For the evaluation of a 10-episode videogame promoting increased fruit and vegetable (FV) consumption to elementary-aged youth, programming for online parent and child data collection questionnaires was finalized, and the questionnaires were beta tested by staff prior to enrolling participants in the study. Recruitment, enrollment, and data collection activities were initiated, and a total of 800 participants (400 children, 400 parents) were enrolled in the study. A meeting was held with the dietary data collection team, a refresher training on interview skills was conducted, and practice interviews were completed. Children and parents are currently participating in the intervention and data collection activities, including post-intervention interviews. Recruitment, enrollment, and data collection were initiated for the objective of Evaluating and refining a hypothesized theoretical model of youth physical activity (PA) behavior. The recruitment goal of 500 participants was attained; however, after conferring with our statistician, the sample size was increased to 1,000 (500/age group) to enable us to more fully examine model functioning among the two groups.
For our objective to Validate a scale measuring youth PA problem solving ability and examine the relationship between PA problem solving ability, PA self efficacy, and PA, the CNRC database of families who have expressed interest in participating in studies was searched for 14- to 17-year olds who qualify for the study, and a recruitment list was generated. A study logo is being developed and will be used on the questionnaire and recruitment materials.
The ADODR monitors activities for the project by routine site visits, and review of major purchases of supplies/equipment, use of SCA funds for foreign travel, and submission of grant applications by investigators funded through the SCA.
Models are not just found on runways. Youth are less physically active than recommended, with continued decreases throughout childhood and adolescence. Theory can help predict, explain, and understand behavior, and provides a blueprint for intervention research; however, there is not a good theoretical model of youth physical activity. Investigators at the Children's Nutrition Research Center in Houston, Texas, have developed a theoretical model that incorporates factors likely associated with youth physical activity. They are currently conducting a study to see if the model predicts physical activity. Ultimately, this research will provide a tested theoretical model of youth physical activity behavior that can be used to guide research to help youth be more physically active.

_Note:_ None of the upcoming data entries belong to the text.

-- ==== Sys2Proof/Machine/Loop.lean ====
section
/-!
DEFINITION. The Timed Toggle Loop as command sequences (spec 42_toggle_loop.md R97 to R104, 30_encoding.md R64), and the
execution of a sequence of commands one after another.
-/

namespace Sys2Proof.Machine

/-- The `pin` operand that names a legal pin. -/
def pinOperand (p : Pin) : Byte := BitVec.ofNat 8 p.val

/-- The initial sequence `loop_init p` (R98): output first, then HIGH. -/
def loopInit (p : Byte) : List Instr := [.setPinMode p true, .setPinState p true]

/-- The hold of the binding in force: the counted delay, or the provider's milliseconds (R102, R104). -/
def holdCommand (b : Binding) (n : Count) : Instr :=
  match b with
  | .port => .delay n
  | .capability => .delayMs n

/-- One pair of `LOOP_SEQ` (R102): a `toggle` when its transition bit is 1, then its hold, of whatever length. -/
def pairCommands (b : Binding) (p : Byte) (st : LoopStep) : List Instr :=
  (if st.transition then [.toggle p] else []) ++ [holdCommand b st.hold]

/-- The loop's body for a configuration, without its `jump` (R102, R104). -/
def loopBody (b : Binding) (p : Byte) (seq : LoopSeq) : List Instr :=
  seq.steps.flatMap (pairCommands b p)

/-- `LOOP_SEQ` of the uniform variant (R100). -/
def uniformSeq (d : Count) : LoopSeq := { first := ⟨true, d⟩, rest := [⟨true, d⟩] }

/-- `LOOP_SEQ` of the patterned variant, four short holds and one long one (R101, 90_conflicts.md C1). -/
def patternedSeq (s l : Count) : LoopSeq :=
  { first := ⟨true, s⟩, rest := [⟨true, s⟩, ⟨true, s⟩, ⟨true, s⟩, ⟨false, l⟩] }

/-- `loop_uniform p, d` placed at command index `here` (R100). -/
def loopUniform (b : Binding) (p : Byte) (d : Count) (here : Pc) : List Instr :=
  loopBody b p (uniformSeq d) ++ [.jump here]

/-- `loop_patterned p, s, l` placed at command index `here` (R101). -/
def loopPatterned (b : Binding) (p : Byte) (s l : Count) (here : Pc) : List Instr :=
  loopBody b p (patternedSeq s l) ++ [.jump here]

/-- The loop's whole command sequence for a launch (R102; R104 under the capability binding, which has neither
`construct` nor an initial sequence). -/
def loopCommands (cfg : Launch) (d o i : Addr) : List Instr :=
  match cfg.binding with
  | .port =>
    .construct d o i :: (loopInit (pinOperand cfg.loopPin) ++
      (loopBody .port (pinOperand cfg.loopPin) cfg.loopSeq ++ [.jump 3#32]))
  | .capability => loopBody .capability (pinOperand cfg.loopPin) cfg.loopSeq ++ [.jump 0#32]

/-- Execute commands one after another, each finishing before the next (R40, R110). -/
def execSeq : List Instr → State → Result State
  | [], s => .next s
  | i :: is, s => andThen (exec i s) (execSeq is)

end Sys2Proof.Machine
end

Videogame helps children eat fruit and vegetables. Fruit and vegetables have been associated with reduced risk of chronic diseases, such as certain types of cancer. However, today's children eat less than the recommended amounts of fruit and vegetables each day. Setting a goal and making a plan of how to achieve it may be an effective technique for encouraging healthy eating habits. Investigators at the Children's Nutrition Research Center in Houston, Texas, designed a videogame to test this idea; 400 4th and 5th graders enrolled in a study to see if playing the videogame will help them eat more fruit and vegetables. This research will provide insight into ways to develop videogames that help children make healthy choices.